Tumor-bearing mice were treated as described in the experimental scheme and neoantigen-specific immune response was analyzed by FC in the peripheral blood one week after the last treatment (on day 28). Production of IFNγ and TNFα by CD4⁺ and CD8⁺ T cells was measured by FC using the gating strategy depicted in Supplementary Fig. 2 upon restimulation with the pool of neoantigen peptides listed in Table 2. This experiment was conducted twice with similar results. Each symbol represents an individual sample (n = 6). Significance was determined using Mann–Whitney test, *p < 0,05 **p < 0.01.

Fig. 6. C20 and αCTLA-4 increased neoantigen-specific CD8 and switched B cells.

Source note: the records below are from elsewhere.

-- ==== Sys2Proof/Laws/State.lean ====
section
/-! SUPPORT. One lemma per field per shared update, so that no proof unfolds a record update. -/

namespace Sys2Proof.Machine

/-! ### emit and the output primitives -/

@[simp] theorem txEmit_eq (b : Byte) (s : State) : txEmit b s = emit (.tx b) s := rfl

@[simp] theorem rxEmitByte_eq (b : Byte) (s : State) : rxEmitByte b s = emit (.rx (.byte b)) s := rfl

@[simp] theorem respond_eq (w : Word) (s : State) : respond w s = emit (.response w) s := rfl

@[simp] theorem rxEmitEnd_eq (v : Verdict) (o : Bool) (n : Word) (s : State) :
    rxEmitEnd v o n s = emit (.rx (.finish v o n)) s := rfl

@[simp] theorem emit_config (e : PortEvent) (s : State) : (emit e s).config = s.config := rfl

@[simp] theorem emit_cacc (e : PortEvent) (s : State) : (emit e s).cacc = s.cacc := rfl

@[simp] theorem emit_txs (e : PortEvent) (s : State) : (emit e s).txs = s.txs := rfl

@[simp] theorem emit_tacc (e : PortEvent) (s : State) : (emit e s).tacc = s.tacc := rfl

@[simp] theorem emit_rxs (e : PortEvent) (s : State) : (emit e s).rxs = s.rxs := rfl

@[simp] theorem emit_racc (e : PortEvent) (s : State) : (emit e s).racc = s.racc := rfl

@[simp] theorem emit_hold (e : PortEvent) (s : State) : (emit e s).hold = s.hold := rfl

@[simp] theorem emit_rlen (e : PortEvent) (s : State) : (emit e s).rlen = s.rlen := rfl

@[simp] theorem emit_rraw (e : PortEvent) (s : State) : (emit e s).rraw = s.rraw := rfl

@[simp] theorem emit_rovf (e : PortEvent) (s : State) : (emit e s).rovf = s.rovf := rfl

@[simp] theorem emit_lverd (e : PortEvent) (s : State) : (emit e s).lverd = s.lverd := rfl

@[simp] theorem emit_lovf (e : PortEvent) (s : State) : (emit e s).lovf = s.lovf := rfl

@[simp] theorem emit_llen (e : PortEvent) (s : State) : (emit e s).llen = s.llen := rfl

@[simp] theorem emit_lrecv (e : PortEvent) (s : State) : (emit e s).lrecv = s.lrecv := rfl

@[simp] theorem emit_lcalc (e : PortEvent) (s : State) : (emit e s).lcalc = s.lcalc := rfl

@[simp] theorem emit_fcnt (e : PortEvent) (s : State) : (emit e s).fcnt = s.fcnt := rfl

@[simp] theorem emit_cerr (e : PortEvent) (s : State) : (emit e s).cerr = s.cerr := rfl

@[simp] theorem emit_ecode (e : PortEvent) (s : State) : (emit e s).ecode = s.ecode := rfl

@[simp] theorem emit_inputs (e : PortEvent) (s : State) : (emit e s).inputs = s.inputs := rfl

@[simp] theorem emit_out (e : PortEvent) (s : State) : (emit e s).out = s.out ++ [e] := rfl

/-! ### raiseCmdError -/

@[simp] theorem raiseCmdError_config (e : CmdError) (s : State) : (raiseCmdError e s).config = s.config := by
  unfold raiseCmdError; split <;> rfl

@[simp] theorem raiseCmdError_cacc (e : CmdError) (s : State) : (raiseCmdError e s).cacc = s.cacc := by
  unfold raiseCmdError; split <;> rfl

@[simp] theorem raiseCmdError_txs (e : CmdError) (s : State) : (raiseCmdError e s).txs = s.txs := by
  unfold raiseCmdError; split <;> rfl

@[simp] theorem raiseCmdError_tacc (e : CmdError) (s : State) : (raiseCmdError e s).tacc = s.tacc := by
  unfold raiseCmdError; split <;> rfl

@[simp] theorem raiseCmdError_rxs (e : CmdError) (s : State) : (raiseCmdError e s).rxs = s.rxs := by
  unfold raiseCmdError; split <;> rfl

@[simp] theorem raiseCmdError_racc (e : CmdError) (s : State) : (raiseCmdError e s).racc = s.racc := by
  unfold raiseCmdError; split <;> rfl

@[simp] theorem raiseCmdError_hold (e : CmdError) (s : State) : (raiseCmdError e s).hold = s.hold := by
  unfold raiseCmdError; split <;> rfl

@[simp] theorem raiseCmdError_rlen (e : CmdError) (s : State) : (raiseCmdError e s).rlen = s.rlen := by
  unfold raiseCmdError; split <;> rfl

@[simp] theorem raiseCmdError_rraw (e : CmdError) (s : State) : (raiseCmdError e s).rraw = s.rraw := by
  unfold raiseCmdError; split <;> rfl

@[simp] theorem raiseCmdError_rovf (e : CmdError) (s : State) : (raiseCmdError e s).rovf = s.rovf := by
  unfold raiseCmdError; split <;> rfl

@[simp] theorem raiseCmdError_lverd (e : CmdError) (s : State) : (raiseCmdError e s).lverd = s.lverd := by
  unfold raiseCmdError; split <;> rfl

@[simp] theorem raiseCmdError_lovf (e : CmdError) (s : State) : (raiseCmdError e s).lovf = s.lovf := by
  unfold raiseCmdError; split <;> rfl

@[simp] theorem raiseCmdError_llen (e : CmdError) (s : State) : (raiseCmdError e s).llen = s.llen := by
  unfold raiseCmdError; split <;> rfl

On day twenty, nine mice per group were sacrificed and tumors and splenocytes were analyzed by FC using the gating strategy depicted in Supplementary Fig. 2. a Frequency of E2f8 neoantigen-specific response was measured using the specific dextramer (Dx+) gated on CD45⁺CD3⁺ CD8⁺ in live cells. b Treg population (CD25⁺Foxp3⁺) were gated on CD45⁺CD3⁺CD4⁺ in live cells and expressed as ratio with DX⁺ cells (c). d Switched B cells were identified as CD19⁺IgG⁺ cells and gated on CD45⁺CD3⁺ in live cells. Nine animals per group were utilized and each symbol represents an individual sample. Significance was determined using Mann–Whitney test *p < 0.05 **p < 0.01 ***p < 0.001 ****p < 0.0001.